I skip across the pavement, out to where he stands in between the cars, and tackle him. It’s pure impulse; my body c
ouldn’t have done anything different as I squeeze him with everything I have, legs wrapped tightly around his waist, arms clasped around his neck. He holds me just as tightly, so tight I can barely breathe.
Our noses touch, and before I can even start to think about standing on my own again, he’s kissing me, fast and hard, and I’m kissing him back, with all the urgency and wanting and loneliness that I’ve been carrying around in the pit of my heart since we said goodbye. Our tongues meet, our hands grapple, and it’s not until a chorus of horns blasts that we finally break away with hoarse breaths.

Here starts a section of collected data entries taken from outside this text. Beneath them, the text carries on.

-- ==== Sys2Proof/Tests/Slice0.lean ====
section
/-!
SUPPORT. Tests: an ill-formed command for each check of WellFormed; for each statement of Obligations.lean, a
concrete state and operands that meet the hypotheses of each of its clauses; and a few results of single
steps. The theorem witness_X applies the statement X at those states: every hypothesis of the clause is
proved there by evaluation, and the conclusion says which commands the clause then answers for.
-/

namespace Sys2Proof.Tests

open Sys2Proof.Machine

set_option Elab.async false
set_option maxRecDepth 100000


/-! ### WellFormed: what each check refuses -/

theorem test_subWf : (Instr.suspend (.peer 2 7) 10000000).wf = false ∧ (Instr.suspend (.peer 2 7) 9999999).wf = true := by
  decide
theorem test_bodyWf_length :
    (Instr.submit (.peer 2 7) 1000001 .normal []).wf = false ∧
    (Instr.submit (.peer 2 7) 1000001 .normal (List.replicate 201 0x41)).wf = false ∧
    (Instr.submit (.peer 2 7) 1000001 .normal (List.replicate 200 0x41)).wf = true := by decide +kernel
theorem test_printableWf : (Instr.submit (.peer 2 7) 1000001 .normal [0x7F]).wf = false ∧
    (Instr.submit (.peer 2 7) 1000001 .normal [0x7E]).wf = true := by decide
theorem test_zonesWf : (Instr.enrol (.peer 2 7) 1000001 5 .alpha 0 0 0 none none).wf = false ∧
    (Instr.enrol (.peer 2 7) 1000001 5 .alpha 0 0 0x80 none none).wf = true := by decide
theorem test_groupWf : (Instr.amend (.peer 2 7) 1000001 [.zones 0]).wf = false := by decide
theorem test_groupsWf : (Instr.amend (.peer 2 7) 1000001 []).wf = false ∧
    (Instr.amend (.peer 2 7) 1000001 (List.replicate 9 .clearLimit)).wf = false ∧
    (Instr.amend (.peer 2 7) 1000001 (List.replicate 8 .clearLimit)).wf = true := by decide
theorem test_reportWf : (Instr.badReport []).wf = false ∧ (Instr.badReport (List.replicate 8 0)).wf = false ∧
    (Instr.badReport (0x31 :: List.replicate 5 0)).wf = false ∧ (Instr.badReport [0x99]).wf = true ∧
    (Instr.badReport (0x31 :: List.replicate 6 0)).wf = true := by decide
theorem test_gapWf : (Instr.reportGap []).wf = false ∧ (Instr.reportGap [0x99]).wf = false ∧
    (Instr.reportGap (0x31 :: List.replicate 6 0)).wf = false ∧
    (Instr.reportGap (0x31 :: List.replicate 5 0)).wf = true := by decide
theorem test_orderWf : (Instr.airFrameStart 100 [1, 1]).wf = false ∧ (Instr.airFrameStart 100 [1, 2]).wf = true := by
  decide

/-! ### Queue and words -/

theorem test_noWordSpellsACommand (nbits w : Nat) : decodeTableWord nbits w = none := rfl
theorem test_emptyQueueIdles : step State.reset = .next State.reset := rfl

/-! ### Witness states -/

/-- A plan of two steps and two rounds: at the home zones twice, then everywhere once. -/
def plan : Plan :=
  { steps := [⟨.home, 2, 3, false⟩, ⟨.all, 1, 4, true⟩], rounds := 2, roundGap := 5, hold := 20 }

/-- The same plan with no round gap. -/
def gapless : Plan := { plan with roundGap := 0 }

/-- Stations 1, 2 and 3 with a range each; every line is an operator's. -/
def image : Image :=
  { Image.blank with
    office := 1207, roster := 0x000E,
    ranges := [⟨1000000, 1999999, 1⟩, ⟨2000000, 2999999, 2⟩, ⟨3000000, 3999999, 3⟩],
    lines := Vector.replicate 4 ⟨.operator, .none, 9600⟩, tariffs := Vector.replicate 8 ⟨6, 2, 3⟩,
    validUrgent := 100, validNormal := 200, plans := (Vector.replicate 8 plan).set 1 gapless,
    silence := 3, quorum := 1, width := 2, notice := str "QUOTA" }

/-- A member of the office map, its own custodian. -/
def member (k : Station) (v : View) : MapEntry :=
  { station := k, view := v, silent := 0, custodian := some k, silence := 0 }

/-- Station 1, whose buddy is 2 and whose ward is 3, LIVE in frame 100, with nothing stored. -/
def live : State := { State.reset with stn := { Stn.reset with
  ctl := { phase := .closed, resetAsserted := false, supplyValid := true, station := 1, image := some image,
           port := [] },
  intake.lines := Vector.replicate 4 { Line.reset with ready := true },
  cust := { Stn.reset.cust with state := .live, map := [member 1 .live, member 2 .live, member 3 .live] },
  store.frame := 100,
  air := { Stn.reset.air with frame := 100, begun := true }, bus.mark := 100 } }

/-- A change to the station. -/
def on (s : State) (f : Stn → Stn) : State := { s with stn := f s.stn }

/-- The administrative fields of subscriber 1000001. -/
def admin : Admin := ⟨1000001, 77, .twoWay, 0, 0, 0x06, .active, none, none⟩

/-- A HOME record with nothing in its queue. -/
def record : Record :=
  { admin := admin, origin := .home, home := 1, returning := false, nextTag := 9, queue := [],
    lastZone := none, meter := ⟨20, 5, 1, 0, 0, false, false, false⟩ }

/-- An ADOPTED record of the ward. -/
def adopted : Record :=
  { record with admin := { admin with sub := 3000001, addr := 88 }, origin := .adopted, home := 3 }

/-- Records in the active table. -/
def holding (s : State) (l : List Record) : State := on s fun x => { x with subs.active := l }

/-- Stations 1 to 3 with the same view of peers 2 and 3. -/
def viewing (s : State) (buddy ward : View) : State :=
  on s fun x => { x with cust.map := [member 1 .live, member 2 buddy, member 3 ward] }

/-- Line 0. -/
def line0 (s : State) (f : Line → Line) : State := on s fun x => x.updLine 0 f

/-- A message of the record, in flight. -/
def message (serial : Serial) (st : MsgState) (l : Option Ladder) : Message :=
  { serial := serial, sub := 1000001, priority := .normal, origin := .caller, blocks := [str "HELLO"],
    tag := some 8, state := st, target := none, ladder := l, expiry := 1000, reserved := 8,
    transmissions := 1, pending := none }

/-- The record with these messages, a first one READY in its list, and a page of each one LOADED. -/
def storing (r : Record) (l : List Message) : State :=
  on live fun x => { x with
    subs.active := [{ r with queue := l.map (·.serial), meter.reserved := (l.map (·.reserved)).sum }],
    store.messages := l,
    store.serial := 50,
    store.normal := (l.filter fun m => decide (m.state = .ready)).map (·.serial) }

/-- The record with the queue it has in `storing`. -/
def owner (r : Record) (l : List Message) : Record :=
  { r with queue := l.map (·.serial), meter.reserved := (l.map (·.reserved)).sum }

/-- A round position, with the windows still to come. -/
def inRound (s : State) (index : Fin 4) (left : List Station) : State :=
  on s fun x => { x with bus.round := some ⟨100, index, left⟩ }

/-- Station 1's own window is next. -/
def inOwn (s : State) (index : Fin 4) : State := inRound s index [1, 2, 3]

/-- Peer 2's window is next. -/
def inBuddy (s : State) (index : Fin 4) : State := inRound s index [2, 3]

/-- Peer 3's window is next. -/
def inWard (s : State) (index : Fin 4) : State := inRound s index [3]

/-- Every window has ended. -/
def atEnd (s : State) (index : Fin 4) : State := inRound s index []

/-- Context 3 of line 0 collects an entry. -/
def collecting (s : State) : State :=
  line0 s fun x => { x.withCtx 3 { state := .collecting, buffer := str "M/1000001", gen := 4 } with current := some 3 }

/-- The terminator of that entry is at the oldest end of the FIFO, with a loss behind it, and no context is left. -/
def terminated (text : List Byte) (s : State) : State :=
  line0 s fun x => { x.withCtx 3 { state := .collecting, buffer := text, gen := 4 } with
    current := some 3, fifo := [⟨0x0D, false, true⟩, ⟨0x41, false, false⟩] }

/-- A pending entry for station 2. -/
def entry (tag : Tag) (st : PendState) : PendEntry :=
  { line := 0, ctx := 3, gen := 0, role := .operator, text := str "M/2000001",
    request := some (.meterRead 2000001), tag := tag, route := .home 2, target := some 2, state := st,
    deferrals := 0, rounds := 0, wait := 0 }

/-- Entries in the pending request table. -/
def pending (s : State) (l : List PendEntry) : State := on s fun x => { x with req.pend := l }

/-- Notes in the outbox. -/
def noted (s : State) (l : List Note) : State := on s fun x => { x with bus.outbox := l }

/-- A note to peer 2. -/
def note (body : NoteBody) : Note := Note.fresh 2 body .here .none

/-! ### A witness for every clause of every statement -/

theorem witness_StepRunsTheFrontCommand (h : Obligations.StepRunsTheFrontCommand) :
    step State.reset = .next State.reset := by
  have a := h.2 State.reset (by decide +kernel)
  exact a

def heldUp (a v : Bool) : State := on State.reset fun x => { x with ctl.resetAsserted := a, ctl.supplyValid := v }

theorem witness_StartUpFollowsResetLineAndSupply (h : Obligations.StartUpFollowsResetLineAndSupply) :
    Answers (exec (.resetLineReleased 9) State.reset) ∧
    Answers (exec (.resetLineReleased 9) (heldUp true false)) ∧
    Answers (exec (.supplyValid 9) (heldUp false false)) ∧
    Answers (exec (.supplyValid 9) (heldUp true false)) := by
  have a := (h.2 State.reset 9).1 (by decide +kernel)
  have b := (h.2 (heldUp true false) 9).2.1 (by decide +kernel)
  have c := (h.2 (heldUp false false) 9).2.2.1 (by decide +kernel)
  have d := (h.2 (heldUp true false) 9).2.2.2 (by decide +kernel)
  exact ⟨⟨_, a⟩, ⟨_, b⟩, ⟨_, c⟩, ⟨_, d⟩⟩

def reading (second : Bool) : State := on State.reset fun x => { x with ctl.phase := .reading second, ctl.station := 1 }
/-- The bytes of an image of stations 1 and 2, with two roster members. -/
def imageBytes (roster : Nat) : List Byte :=
  withCheck (be 2 0x4C12 ++ be 2 511 ++ be 2 1207 ++ be 2 roster ++
    (be 1 129 ++ be 3 1000000 ++ be 3 1999999) ++ (be 1 130 ++ be 3 2000000 ++ be 3 2999999) ++
    List.replicate 98 0 ++ (List.replicate 4 (131 : Byte)) ++
    ((List.range 8).flatMap fun _ => be 2 6 ++ be 2 2 ++ be 2 2) ++ be 2 100 ++ be 2 200 ++
    ((List.range 8).flatMap fun _ =>
      be 1 1 ++ be 1 1 ++ be 1 0 ++ be 1 131 ++ be 1 4 ++ List.replicate 28 0 ++ be 1 1 ++ be 1 0 ++ be 1 20) ++
    be 1 3 ++ be 1 1 ++ be 1 2 ++ be 1 5 ++ str "QUOTA" ++ List.replicate 35 0 ++ be 1 3)

theorem witness_ConfigurationReadOutcomes (h : Obligations.ConfigurationReadOutcomes) :
    Answers (exec (.configurationReadComplete []) (reading false)) ∧
    Answers (exec (.configurationReadComplete []) (reading true)) ∧
    Answers (exec (.configurationReadComplete (imageBytes 2)) (reading false)) ∧
    Answers (exec (.configurationReadComplete (imageBytes 6)) (reading true)) := by
  have a := (h (reading false) false [] (by decide +kernel)).1 (by decide +kernel) (by decide +kernel)
  have b := (h (reading true) true [] (by decide +kernel)).2.1 (by decide +kernel) (by decide +kernel)
  have c := (h (reading false) false (imageBytes 0x0002) (by decide +kernel)).2.2.1 (by decide +kernel) (by decide +kernel)
  have d := (h (reading true) true (imageBytes 0x0006) (by decide +kernel)).2.2.2.1 ((readImage 1 (imageBytes 0x0006)).getD Image.blank) (by decide +kernel) (by decide +kernel)
  have e := (h (reading false) false (imageBytes 0x0006) (by decide +kernel)).2.2.2.2 ((readImage 1 (imageBytes 0x0006)).getD Image.blank) (by decide +kernel) (by decide +kernel) (by decide +kernel)
  exact ⟨⟨_, a⟩, ⟨_, b⟩, ⟨_, c⟩, ⟨_, d⟩⟩

def data (n : Nat) : List FifoEntry := List.replicate n ⟨0x41, false, false⟩
def received (n : Nat) (st : CtxState) : State :=
  line0 live fun x => { (x.withCtx 3 { state := st, buffer := str "A", gen := 4 }) with fifo := data n, current := some 3 }

theorem witness_CharacterReceivedIsStoredOrLost (h : Obligations.CharacterReceivedIsStoredOrLost) :
    Answers (exec (.characterReceived 0 66 false true true) (received 7 .collecting)) ∧
    Answers (exec (.characterReceived 0 66 false true true) (received 4 .collecting)) ∧
    Answers (exec (.characterReceived 0 66 false true true) (received 8 .collecting)) ∧
    Answers (exec (.characterReceived 0 66 false true false) (received 8 .collecting)) ∧
    Answers (exec (.characterReceived 0 66 false true false) (received 0 .idle)) ∧
    Answers (exec (.characterReceived 0 66 false true false) (received 0 .collecting)) ∧
    sentParity .none 65 true = none := by
  have a := (h.1 (received 7 .collecting) 0 0x42 false true true (by decide +kernel)).1 (by decide +kernel) (by decide +kernel)
  have a' := (h.1 (received 4 .collecting) 0 0x42 false true true (by decide +kernel)).1 (by decide +kernel) (by decide +kernel)
  have b := (h.1 (received 8 .collecting) 0 0x42 false true true (by decide +kernel)).2.1 (by decide +kernel) (by decide +kernel)
  have c := (h.1 (received 8 .collecting) 0 0x42 false true false (by decide +kernel)).2.2.1 (by decide +kernel) (by decide +kernel)
  have d := (h.1 (received 0 .idle) 0 0x42 false true false (by decide +kernel)).2.2.2.1 (by decide +kernel) (by decide +kernel) (by decide +kernel)
  have e := (h.1 (received 0 .collecting) 0 0x42 false true false (by decide +kernel)).2.2.2.2 3 (by decide +kernel) (by decide +kernel) (by decide +kernel) (by decide +kernel)
  have f := h.2 0x41 true true
  have f1 := f.2.2.2.1; have f2 := f.2.2.2.2.1; have f3 := f.2.2.2.2.2
  exact ⟨⟨_, a⟩, ⟨_, a'⟩, ⟨_, b⟩, ⟨_, c⟩, ⟨_, d⟩, ⟨_, e⟩, f1⟩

Nico walks us back to the sidewalk and deposits me on the ground, though his arms don’t leave my waist. He kisses me again and again, but can’t stop grinning that silly grin that I know is mirrored on my face. I can’t help it. I don’t care about anything else that’s happened between us. I’m just so fucking glad to see him.
“Fuck, it’s good to see you,” he says in between joyful kisses.
He grins again, and it lights up the otherwise cloudy day. He laughs, and I laugh along with him. He pulls me into another tight embrace and swings me around the sidewalk, almost causing my feet to smack passersby. I couldn’t care less, lost in my laughter and joy.
“Thanks,” he says after he sets me down.
“For what?”
Another crooked smile spears me. “For letting me kiss you.”
“Oh.” A blush rises up my neck. Who was I kidding? I wasn’t ever going to say no. “Come on,” I say as I take his hand. “No one’s home.”
With a different light in his eyes, Nico follows me into the building. While we sneak excited looks at each other, I sign him in with the security desk, then lead him up the stairs to my floor.
We practically jog the whole way up. Nico’s grasping at my waist from behind, like he can’t stand not to touch me. I know the feeling. Every few feet I turn around and grin at him, just to make sure he’s really here. I don’t know why he’s so freaking happy right now—it can’t just be because of me or because of Thanksgiving. But I don’t care. Right now, we get to be together.